Dear all:
- I wrote a simple Python Script to download the Google Images.
- It could download all images of a specific Search Term on Google Image webpage
- How to set the environment and how to use it is on below
- I hope it could make some help for Sephra's project
- As J also use Python, I think he can understand the script and set the environment
1. Python Version and Libraries
1.1 Version
- Python 3.6 with anaconda3
- Chrome browser
1.2 Libraries
-
selenium : Could be installed easily by pip
- Reference : (https://github.com/SeleniumHQ/selenium)
- Notation : As the Google Image Search APIs could not be used since 2011, many developers now using this library to develop webpage crawlers
pip install selenium
2. Full Code
from selenium import webdriver
from selenium.webdriver.common.action_chains import ActionChains
import time
import urllib
import sys
# search URL
# 要搜索的网址
Url_Behind = "https://www.google.co.jp/search?q="

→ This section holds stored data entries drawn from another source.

theorem good_execHomeSwitchRelease {bb : Prop} {pp : Part} {qq : List Instr} (a : Fin 4) (s : State) (h_s : s.Good bb pp qq) :
    ∀ tOut : State, execHomeSwitchRelease a s = .next tOut → tOut.Good bb pp qq := by
  unfold execHomeSwitchRelease
  try dsimp only
  refine good_run _ ?_ h_s
  repeat' (first
    | with_reducible assumption
    | with_reducible apply good_onlyIf
    | with_reducible apply good_wr
    | with_reducible apply good_updAxis
    | with_reducible refine good_foldl _ _ ?_ ?_
    | with_reducible refine good_foldr _ _ ?_ ?_
    | simp only [good_mk]
    | simp only [good_mk_gbk]
    | split
    | intro _)

theorem good_execHostFenceRead {bb : Prop} {pp : Part} {qq : List Instr} (r : Req) (s : State) (h_s : s.Good bb pp qq) :
    ∀ tOut : State, execHostFenceRead r s = .next tOut → tOut.Good bb pp qq := by
  unfold execHostFenceRead
  try dsimp only
  refine good_run _ ?_ h_s
  repeat' (first
    | with_reducible assumption
    | with_reducible apply good_readAccess
    | with_reducible apply good_emit
    | with_reducible refine good_foldl _ _ ?_ ?_
    | with_reducible refine good_foldr _ _ ?_ ?_
    | simp only [good_mk]
    | simp only [good_mk_gbk]
    | split
    | intro _)

theorem good_execHostWindowAccess {bb : Prop} {pp : Part} {qq : List Instr} (r : Req) (off : BitVec 28) (len : BitVec 13) (write : Option (List Byte)) (poison : Bool) (errs : List SramErr) (s : State) (h_s : s.Good bb pp qq) :
    ∀ tOut : State, execHostWindowAccess r off len write poison errs s = .next tOut → tOut.Good bb pp qq := by
  unfold execHostWindowAccess
  try dsimp only
  refine good_run _ ?_ h_s
  repeat' (first
    | with_reducible assumption
    | with_reducible apply good_onlyIf
    | with_reducible apply good_windowWrite
    | with_reducible apply good_windowRead
    | with_reducible apply good_sramErrs
    | with_reducible refine good_foldl _ _ ?_ ?_
    | with_reducible refine good_foldr _ _ ?_ ?_
    | simp only [good_mk]
    | simp only [good_mk_gbk]
    | split
    | intro _)

theorem good_execHscStart {bb : Prop} {pp : Part} {qq : List Instr} (r : Req) (h : Fin 32) (arg : BitVec 16) (s : State) (h_s : s.Good bb pp qq) :
    ∀ tOut : State, execHscStart r h arg s = .next tOut → tOut.Good bb pp qq := by
  unfold execHscStart
  try dsimp only
  refine good_run _ ?_ h_s
  repeat' (first
    | with_reducible assumption
    | with_reducible apply good_command
    | with_reducible apply good_startHead
    | with_reducible refine good_foldl _ _ ?_ ?_
    | with_reducible refine good_foldr _ _ ?_ ?_
    | simp only [good_mk]
    | simp only [good_mk_gbk]
    | split
    | intro _)

theorem good_execHscStop {bb : Prop} {pp : Part} {qq : List Instr} (r : Req) (h : Fin 32) (arg : BitVec 16) (s : State) (h_s : s.Good bb pp qq) :
    ∀ tOut : State, execHscStop r h arg s = .next tOut → tOut.Good bb pp qq := by
  unfold execHscStop
  try dsimp only
  refine good_run _ ?_ h_s
  repeat' (first
    | with_reducible assumption
    | with_reducible apply good_command
    | with_reducible apply good_stopHead
    | with_reducible refine good_foldl _ _ ?_ ?_
    | with_reducible refine good_foldr _ _ ?_ ?_
    | simp only [good_mk]
    | simp only [good_mk_gbk]
    | split
    | intro _)

theorem good_execIndexCorrection {bb : Prop} {pp : Part} {qq : List Instr} (s : State) (h_s : s.Good bb pp qq) :
    ∀ tOut : State, execIndexCorrection s = .next tOut → tOut.Good bb pp qq := by
  unfold execIndexCorrection
  try dsimp only
  refine good_run _ ?_ h_s
  repeat' (first
    | with_reducible assumption
    | with_reducible apply good_correct)

theorem good_execIndexEdge {bb : Prop} {pp : Part} {qq : List Instr} (n : Fin 3) (s : State) (h_s : s.Good bb pp qq) :
    ∀ tOut : State, execIndexEdge n s = .next tOut → tOut.Good bb pp qq := by
  unfold execIndexEdge
  try dsimp only
  refine good_run _ ?_ h_s
  repeat' (first
    | with_reducible assumption
    | with_reducible apply good_onlyIf
    | with_reducible apply good_inject
    | with_reducible apply good_indexLatch
    | with_reducible refine good_foldl _ _ ?_ ?_
    | with_reducible refine good_foldr _ _ ?_ ?_
    | simp only [good_mk]
    | simp only [good_mk_gbk]
    | split
    | intro _)

theorem good_execIndexMissing {bb : Prop} {pp : Part} {qq : List Instr} (n : Fin 3) (s : State) (h_s : s.Good bb pp qq) :
    ∀ tOut : State, execIndexMissing n s = .next tOut → tOut.Good bb pp qq := by
  unfold execIndexMissing
  try dsimp only
  refine good_run _ ?_ h_s
  repeat' (first
    | with_reducible assumption
    | with_reducible apply good_onlyIf
    | with_reducible apply good_raise
    | with_reducible apply good_updEnc
    | with_reducible refine good_foldl _ _ ?_ ?_
    | with_reducible refine good_foldr _ _ ?_ ?_
    | simp only [good_mk]
    | simp only [good_mk_gbk]
    | split
    | intro _)

theorem good_execKeepalive {bb : Prop} {pp : Part} {qq : List Instr} (port : Fin 2) (udpPort : BitVec 16) (src : List Byte) (datagram : List Byte) (s : State) (h_s : s.Good bb pp qq) :
    ∀ tOut : State, execKeepalive port udpPort src datagram s = .next tOut → tOut.Good bb pp qq := by
  unfold execKeepalive
  try dsimp only
  refine good_run _ ?_ h_s
  repeat' (first
    | with_reducible assumption
    | with_reducible apply good_datagramIn
    | with_reducible refine good_foldl _ _ ?_ ?_
    | with_reducible refine good_foldr _ _ ?_ ?_
    | simp only [good_mk]
    | simp only [good_mk_gbk]
    | split
    | intro _)

theorem good_execKioskBlockEnd {bb : Prop} {pp : Part} {qq : List Instr} (k : Fin 96) (errs : List SramErr) (s : State) (h_s : s.Good bb pp qq) :
    ∀ tOut : State, execKioskBlockEnd k errs s = .next tOut → tOut.Good bb pp qq := by
  unfold execKioskBlockEnd
  try dsimp only
  refine good_run _ ?_ h_s
  repeat' (first
    | with_reducible assumption
    | with_reducible apply good_onlyIf
    | with_reducible apply good_workBlock
    | with_reducible apply good_atBlock
    | with_reducible apply good_kioskFree
    | with_reducible apply good_verifBoundary
    | with_reducible refine good_foldl _ _ ?_ ?_
    | with_reducible refine good_foldr _ _ ?_ ?_
    | simp only [good_mk]
    | simp only [good_mk_gbk]
    | split
    | intro _)

theorem good_execKioskParityError {bb : Prop} {pp : Part} {qq : List Instr} (k : Fin 96) (s : State) (h_s : s.Good bb pp qq) :
    ∀ t : State, execKioskParityError k s = .next t → t.Good bb pp qq := by
  unfold execKioskParityError
  refine good_run _ ?_ h_s
  intro u hu
  refine good_onlyIf _ _ _ hu ?_
  intro t ht
  exact good_retireKiosk _ _ _ (good_raise _ _ _ (good_atFolly _ _ _ _ _ ht (fun _ h => h) (fun _ h => h)))

theorem good_execKioskReturn {bb : Prop} {pp : Part} {qq : List Instr} (r : Req) (page : BitVec 12) (arg : BitVec 16) (s : State) (h_s : s.Good bb pp qq) :
    ∀ tOut : State, execKioskReturn r page arg s = .next tOut → tOut.Good bb pp qq := by
  unfold execKioskReturn
  try dsimp only
  refine good_run _ ?_ h_s
  repeat' (first
    | with_reducible assumption
    | with_reducible apply good_poolCommand
    | with_reducible refine good_foldl _ _ ?_ ?_
    | with_reducible refine good_foldr _ _ ?_ ?_
    | simp only [good_mk]
    | simp only [good_mk_gbk]
    | split
    | intro _)

theorem good_execKioskTakeTile {bb : Prop} {pp : Part} {qq : List Instr} (k : Fin 96) (s : State) (h_s : s.Good bb pp qq) :
    ∀ tOut : State, execKioskTakeTile k s = .next tOut → tOut.Good bb pp qq := by
  unfold execKioskTakeTile
  try dsimp only
  refine good_run _ ?_ h_s
  repeat' (first
    | with_reducible assumption
    | with_reducible apply good_onlyIf
    | with_reducible apply good_takeTile
    | with_reducible apply good_takeVerif
    | with_reducible refine good_foldl _ _ ?_ ?_
    | with_reducible refine good_foldr _ _ ?_ ?_
    | simp only [good_mk]
    | simp only [good_mk_gbk]
    | split
    | intro _)

theorem good_execKioskWithdraw {bb : Prop} {pp : Part} {qq : List Instr} (r : Req) (page : BitVec 12) (arg : BitVec 16) (s : State) (h_s : s.Good bb pp qq) :
    ∀ tOut : State, execKioskWithdraw r page arg s = .next tOut → tOut.Good bb pp qq := by
  unfold execKioskWithdraw
  try dsimp only
  refine good_run _ ?_ h_s
  repeat' (first
    | with_reducible assumption
    | with_reducible apply good_poolCommand
    | with_reducible refine good_foldl _ _ ?_ ?_
    | with_reducible refine good_foldr _ _ ?_ ?_
    | simp only [good_mk]
    | simp only [good_mk_gbk]
    | split
    | intro _)

theorem good_execLaneLol {bb : Prop} {pp : Part} {qq : List Instr} (h : Fin 32) (s : State) (h_s : s.Good bb pp qq) :
    ∀ tOut : State, execLaneLol h s = .next tOut → tOut.Good bb pp qq := by
  unfold execLaneLol
  try dsimp only
  refine good_run _ ?_ h_s
  repeat' (first
    | with_reducible assumption
    | with_reducible apply good_onlyIf
    | with_reducible apply good_laneLost
    | with_reducible refine good_foldl _ _ ?_ ?_
    | with_reducible refine good_foldr _ _ ?_ ?_
    | simp only [good_mk]
    | simp only [good_mk_gbk]
    | split
    | intro _)

theorem good_execLaneLos {bb : Prop} {pp : Part} {qq : List Instr} (h : Fin 32) (s : State) (h_s : s.Good bb pp qq) :
    ∀ tOut : State, execLaneLos h s = .next tOut → tOut.Good bb pp qq := by
  unfold execLaneLos
  try dsimp only
  refine good_run _ ?_ h_s
  repeat' (first
    | with_reducible assumption
    | with_reducible apply good_onlyIf
    | with_reducible apply good_laneDark
    | with_reducible refine good_foldl _ _ ?_ ?_
    | with_reducible refine good_foldr _ _ ?_ ?_
    | simp only [good_mk]
    | simp only [good_mk_gbk]
    | split
    | intro _)

theorem good_execLaneUp {bb : Prop} {pp : Part} {qq : List Instr} (h : Fin 32) (s : State) (h_s : s.Good bb pp qq) :
    ∀ tOut : State, execLaneUp h s = .next tOut → tOut.Good bb pp qq := by
  unfold execLaneUp
  try dsimp only
  refine good_run _ ?_ h_s
  repeat' (first
    | with_reducible assumption
    | with_reducible apply good_onlyIf
    | with_reducible apply good_sendOwed
    | with_reducible apply good_updOnk
    | with_reducible apply good_wr
    | with_reducible refine good_foldl _ _ ?_ ?_
    | with_reducible refine good_foldr _ _ ?_ ?_
    | simp only [good_mk]
    | simp only [good_mk_gbk]
    | split
    | intro _)

theorem good_execLimitSwitch {bb : Prop} {pp : Part} {qq : List Instr} (a : Fin 4) (lim : Bool) (active : Bool) (s : State) (h_s : s.Good bb pp qq) :
    ∀ tOut : State, execLimitSwitch a lim active s = .next tOut → tOut.Good bb pp qq := by
  unfold execLimitSwitch
  try dsimp only
  refine good_run _ ?_ h_s
  repeat' (first
    | with_reducible assumption
    | with_reducible apply good_onlyIf
    | with_reducible apply good_wrBit
    | with_reducible apply good_moveFault
    | with_reducible refine good_foldl _ _ ?_ ?_
    | with_reducible refine good_foldr _ _ ?_ ?_
    | simp only [good_mk]
    | simp only [good_mk_gbk]
    | split
    | intro _)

Url_SearchTerm = sys.argv[1] # 要搜索的词条 Search Term
Url_After = "&newwindow=1&source=lnms&tbm=isch&sa=X&ved=0ahUKEwjTqs6EwPDXAhXCa7wKHQzNAn0Q_AUICigB&biw=1920&bih=1069"
searchUrl = Url_Behind + Url_SearchTerm + Url_After
print(searchUrl)
# Chrome驱动器下载,配置过程详见下个章节
# Chrome Driver, How to configure it, please see next chapter
path = 'D:\\DATA\\chromedriver.exe'
# start Chrome
# 启动 Chrome
driver = webdriver.Chrome(path)
# Maximize the website window
# 网站窗口最大化, 因为每次爬取只能看到视窗内的图片
driver.maximize_window()
# start search
# 开始搜索
driver.get(searchUrl)
# scroll postion
# 模拟滚动窗口以浏览下载更多图片
pos = 0
# image id, 要下载的图片编号
m = 0
img_url_list = []
for i in range(20):
pos += i*500 # scroll down
js = "document.documentElement.scrollTop=%d" % pos
driver.execute_script(js)
time.sleep(1)
# Find Image
# 找到图片
ELEMENT = driver.find_elements_by_tag_name("img")
for element in ELEMENT:
# find image download URL
# 找到图片下载地址
IMG_URL = element.get_attribute('src')
if type(IMG_URL) == str and IMG_URL[8:17] == "encrypted":
img_url = IMG_URL
if img_url != None and (img_url not in img_url_list):
img_url_list.append(img_url)
m += 1
# Image save Dir and filename,could set by your self
# 图片保存地址和图片名,可以自己设置
filename = "D:\\DATA\\PicCrawler\\" + Url_SearchTerm + str(m) + ".jpg"
urllib.request.urlretrieve(img_url,filename)
print("Save Picture %s" %filename)
# show more images on webpage
# 点击网页的“显示更多图片按钮”,显示更多图片继续下载
click_btn = driver.find_element_by_id('smb')
ActionChains(driver).click(click_btn).perform()
# Close webpage
# 关闭网页
driver.close()
3. Usage
3.1 Download Chrome driver
- Download URL: (https://chromedriver.storage.googleapis.com/index.html?path=2.33/)
- Put the chromedriver.exe in the Dir showed in the code or the Dir your like.
path = 'D:\\DATA\\chromedriver.exe'
- You can set the path by yourself
3.2 Install selenium library
pip install selenium
3.3 Start Download
- You can execute the script with Term you want to search
- For instants, if you want to download the image of Soccer you can use like this:
python filename.py soccer
4. Discussion
- When you search a Term on Google Image, it usually only show less than 1000 images(Don't know Why!), The script only can download all the showed images, So if we can let the webpage show more images when search a Term, we can download more images.